The victim was able to provide the Euless detective the suspect’s name and direct him to Garner’s Facebook page. The case was then forwarded to Fort Worth police after it was determined that the assault actually occurred in their jurisdiction.

Arrest warrant affidavits were not available on the other cases.

A history of mental detentions

Though he has no convictions in Tarrant County, Garner has had several run-ins with Fort Worth police through the years, the affidavit indicates.

In November 2011, he jumped out of a moving car and ran away after becoming upset that his mother would not let him use her cellphone. The mother told police her son has mental issues and was in the care of Child Protective Services.

In May 2013, he was detained on a mental application after officers responded to a report that he was off his medication, being violent and threatening to hurt himself.

Garner allegedly told responding officers that he was going to kill the president and blow up the police station with a pipe bomb.

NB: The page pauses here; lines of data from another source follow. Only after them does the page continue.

/-- A sweep of a region has ended after some ns (R834, R836). -/
def sweepEnd (region ns : Nat) (s : State) : State :=
  let s := if region = 0 then s.wr R.IST_SCRUB_PASS (s.rd R.IST_SCRUB_PASS + 1) else s
  let s := if ns ≤ 2000000000 then s.set R.IST_LATE_SCRUB 0 else s
  istTested 5 region (s.tnow islIST - ns) false s

/-- SCRUB_READ: a scrub read of the word at a byte offset of a region, in bank, core or panel `inst`; `stale`: an agent writes
the word before a corrected one goes back, which is then discarded and counted all the same (R829; assumption 192); `sweep`: the read ends a sweep that has taken so many ns. -/
def execScrubRead (region inst addr : Nat) (err : FlitError) (_stale : Bool) (sweep : Option Nat) (s : State) : Out :=
  if !istRuns s || !scrubbed s region inst addr || (!bitOf (s.get R.IST_CTL_EN) 0 && (istHead s 5 region).isNone) then stay s
  else
    let s := match err with
      | .none => s
      | .single => correctedAt region inst (s.bump R.IST_CNT_CORR)
      | .double => sweepFault region (ownerAction region inst addr (memFail region inst addr false (s.bump R.IST_CNT_UNCORR)))
    .next (match sweep with
      | some ns => sweepEnd region ns s
      | none => s)

/-! March tests (R831 to R833). -/

/-- Segments of a buffer. -/
def bufSegs (s : State) (i : Nat) : Nat := (poolSize s i + 2047) / 2048

/-- A segment of a pool's requested march is done: 2 and above name segments, 1 a fault. -/
def marched (i idx seg : Nat) (fail : Bool) (s : State) : State :=
  match istHead s 4 i with
  | none => s
  | some r =>
    let did := r.did ++ [2 + idx * 32 + seg] ++ (if fail then [1] else [])
    let r' := { r with did := did }
    let all := (List.range (poolCount s i)).all fun x => decide (tagOf s (bufKey i x) = 0x7F) ||
      (List.range (bufSegs s i)).all fun g => did.contains (2 + x * 32 + g)
    let s := istUpdate r r' s
    if all then istFinish (if did.contains 1 then 2 else 1) s r' else s

/-- MARCH_SEGMENT: the march of segment `seg` of buffer `idx` of pool `i`; `fail`: the packet memory offset of a failing word. -/
def execMarchSegment (i idx seg : Nat) (fail : Option Nat) (s : State) : Out :=
  if !istRuns s || !s.up islBPM || s.halted || s.follower || decide (i ≥ 8) || decide (seg ≥ bufSegs s i)
      || (!bitOf (s.get R.IST_CTL_EN) 2 && (istHead s 4 i).isNone) then stay s
  else
    match loanBuf i idx s with
    | none => stay s
    | some s =>
      let k := bufKey i idx
      let a := bufAddr s k + 2048 * seg
      let s := s.setPkt (s.pkt.clear a (min 2048 (poolSize s i - 2048 * seg)))
      let s := s.bump R.IST_CNT_MARCH
      .next (match fail with
        | none => marched i idx seg false (loanReturn k s)
        | some o => marched i idx seg true (loanReturn k (memFail 0 (o / 2 ^ 21) o true (markBuf k s))))

/-! Overrun (R834). -/

/-- IST_LATE: a sweep has not ended within 2 s, or with `readback` a panel's next pass has not started within 26 ms. -/
def execIstLate (readback : Bool) (s : State) : Out :=
  if !istRuns s then stay s
  else .next (cause R.IST_NSTAT_LATE 36 (s.set (if readback then R.IST_LATE_READBACK else R.IST_LATE_SCRUB) 1))

/-- A panel's readback pass has ended after some ns (R834, R836). -/
def passEnd (p ns : Nat) (fail : Bool) (s : State) : State :=
  let s := if ns ≤ 12000000 then s.set R.IST_LATE_READBACK 0 else cause R.IST_NSTAT_LATE 36 (s.set R.IST_LATE_READBACK 1)
  istTested 2 p (s.tnow islIST - ns) fail s

/-- A loop test of one direction of a link has ended; a requested test needs both (R836). -/
def loopEnd (k : Nat) (back fail : Bool) (s : State) : State :=
  match istHead s 3 k with
  | none => s
  | some r =>
    let did := if r.did.contains (2 + b2n back) then r.did else r.did ++ [2 + b2n back]
    if fail then istFinish 2 s r
    else if did.contains 2 && did.contains 3 then istFinish 1 s r
    else istUpdate r { r with did := did } s

/-! SERVICE BIST (R842, R843). -/

/-- What the BIST destroys: every SRAM reads 0, every panel is EMPTY and clamped; the tested islands have their values out of
reset (assumption 65). -/
def bistDestroy (s : State) : State :=
  let s := (List.range 8).foldl (fun s p =>
    let s := clampPanel p s
    let s := s.setPanel p { s.panel p with bram := [], frames := [], claim := 0 }
    ((setPanelState p 0 s).set (R.MQY_STAT_EMPTY p) 1).wr (R.VNR_PANEL_CRC p) 0) s
  let s := (List.range 48).foldl (fun s n => coreOff n s) s
  let s := [islDST, islPRS, islBPM, islTBL, islPRT].foldl (fun s i => islandReset i s) s
  s.setPkt []

/-- Failed resources. -/
def bistCount (cores res : Nat) : Nat := ((List.range 48).filter (bitOf cores)).length + ((List.range 30).filter (bitOf res)).length

/-- The resources of IST_BIST_RES. -/
def bistMask : Nat := 0x3FFF03FF

/-- BIST_DONE: failed cores, and failed resources in the layout of IST_BIST_RES. -/
def execBistDone (cores res : Nat) (s : State) : Out :=
  if !s.up islIST || decide (s.get R.IST_BIST_STAT_STATE ≠ 1) then stay s
  else
    let r := res &&& bistMask
    let s := bistDestroy s
    let s := ((s.wr R.IST_BIST_CORE_LO (BitVec.ofNat 32 cores)).set R.IST_BIST_CORE_HI_CORE (cores / 2 ^ 32)).wr R.IST_BIST_RES (BitVec.ofNat 32 r)
    let s := (s.set R.IST_BIST_STAT_FAILS (min 255 (bistCount cores r))).set R.IST_BIST_STAT_STATE 2
    .next (cause R.IST_NSTAT_BIST 36 s)

end Sys2Proof.Machine
end

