/-- One prefix byte more; none where it is reserved, a fourth, or a second of its class (R493, R494). -/
def addPrefix (x : Prefixes) (b : Nat) : Option Prefixes :=
  let x1 := { x with count := x.count + 1 }
  if x.count ≥ 3 then none
  else if b = 0xF1 then (if x.width.isSome then none else some { x1 with width := some 2 })
  else if b = 0xF2 then (if x.width.isSome then none else some { x1 with width := some 4 })
  else if b = 0xF4 then (if x.s then none else some { x1 with s := true })
  else if b = 0xF5 then (if x.p then none else some { x1 with p := true })
  else if b = 0xF6 then (if x.n then none else some { x1 with n := true })
  else if b ≥ 0xF8 then (if x.c.isSome then none else some { x1 with c := some (b - 0xF8) })
  else none

/-- The instruction accepts its prefixes (R522). -/
def prefixesOk (x : Prefixes) (op : WOp) (f : SFmt) : Bool :=
  (x.width.isNone || decide (f = .ri ∨ f = .b)) && (!x.s || flagOp op) && (!x.p || memOp op) && (!x.n || (netOp op).isSome) &&
    (x.c.isNone || condOp op)

/-- An immediate of `n` bits as an instruction extends it. -/
def extend (op : WOp) (n raw : Nat) : Int := if immSigned op then sgn n raw else raw

/-- Gives the register fields in the order of the encoding to rd, ra, rb; the fourth component says that a field left over is not 0
(R520). -/
def assign (op : WOp) (fs : List Nat) : Nat × Nat × Nat × Bool :=
  let (a, b, c) := roles op
  let (rd, fs) := if a then (fs.headD 0, fs.drop 1) else (0, fs)
  let (ra, fs) := if b then (fs.headD 0, fs.drop 1) else (0, fs)
  let (rb, fs) := if c then (fs.headD 0, fs.drop 1) else (0, fs)
  (rd, ra, rb, fs.any (· ≠ 0))

/-- The instruction of an opcode, its prefixes and its operand bytes. -/
def streamInsn (x : Prefixes) (op : WOp) (f : SFmt) (bs : List Nat) : Dec × Nat :=
  let immN := match f with | .ri => x.width.getD 1 | .b => x.width.getD 1 | _ => 0
  let regN := match f with | .r => 1 | .rr => 2 | .ri => 1 | _ => 0
  if bs.length < regN + immN then (.more, 0)
  else
    let r0 := bs.headD 0
    let r1 := (bs.drop 1).headD 0
    let fs := match f with
      | .r | .ri => [r0 / 16, r0 % 16]
      | .rr => [r0 / 16, r0 % 16, r1 / 16]
      | _ => []
    let fn := if f = .rr then r1 % 16 else 0
    let raw := ((bs.drop regN).take immN).foldr (fun b a => b + 256 * a) 0
    let (rd, ra, rb, ovr) := assign op fs
    if !fnOk op fn then (.ill, 0)
    else
      let opN := if x.n then (netOp op).getD op else op
      (.one { op := opN, rd := rd, ra := ra, rb := rb, imm := extend op (8 * immN) raw, fn := fn, setf := x.s || flagAlways op,
              pkt := x.p, upd := 0, cond := x.c, late := ovr || !immOk op raw }, regN + immN)

/-- Decodes a stream-form instruction; the second component is its length. -/
def streamDecode : Prefixes → List Nat → Dec × Nat
  | _, [] => (.more, 0)
  | x, b :: bs =>
    if b ≥ 0xF0 then
      match addPrefix x b with
      | none => (.ill, 0)
      | some y => streamDecode y bs
    else
      match streamOp b with
      | none => (.ill, 0)
      | some (op, f) =>
        if !prefixesOk x op f then (.ill, 0)
        else
          let (d, n) := streamInsn x op f bs
          (d, x.count + 1 + n)

/-! Paired form (R497 to R501). -/

/-- Layouts of a long operation (R500). -/
inductive LFmt
  | lr | li | lb | lc
deriving DecidableEq, Repr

He told officers if they thought Boston was bad, evidently referring to the Boston Marathon bombing, “just watch what he will do,” the affidavit states.

“His mother said he was threatening to harm himself and shoot police officers. The suspect made several threats to shoot and kill myself and other officers before being transported to JPS Hospital,” one officer noted, according to the affidavit.

In November 2014, Garner was detained on a mental application again after allegedly threatening to kill his mother’s fiance. When picked up by police, he asked officers to kill him and stated that he just wanted to die, the affidavit states.

On Feb. 21, police confiscated a handgun from Garner’s car after responding to a report of shots fried.

Seven days later, on Feb. 28, Garner was picked up on an emergency mental detention after trying to take his teen sister without permission.

Garner had to be subdued and placed in handcuffs during the call. On the way to John Peter Smith Hospital in Fort Worth, he tried to hang himself with a seat belt of the patrol unit, the affidavit states.

Deanna Boyd: 817-390-7655, @deannaboyd

Online dating safety tips

▪ Always trust your instinct.

▪ Don’t take everything at face value — it’s easy to lie online.

▪ Meet in a public place.

▪ Tell a friend where you are going and with whom you are meeting.

▪ Do not accept a ride or reveal your home address.

▪ Have an exit plan and do not let yourself be talked into changing your plan.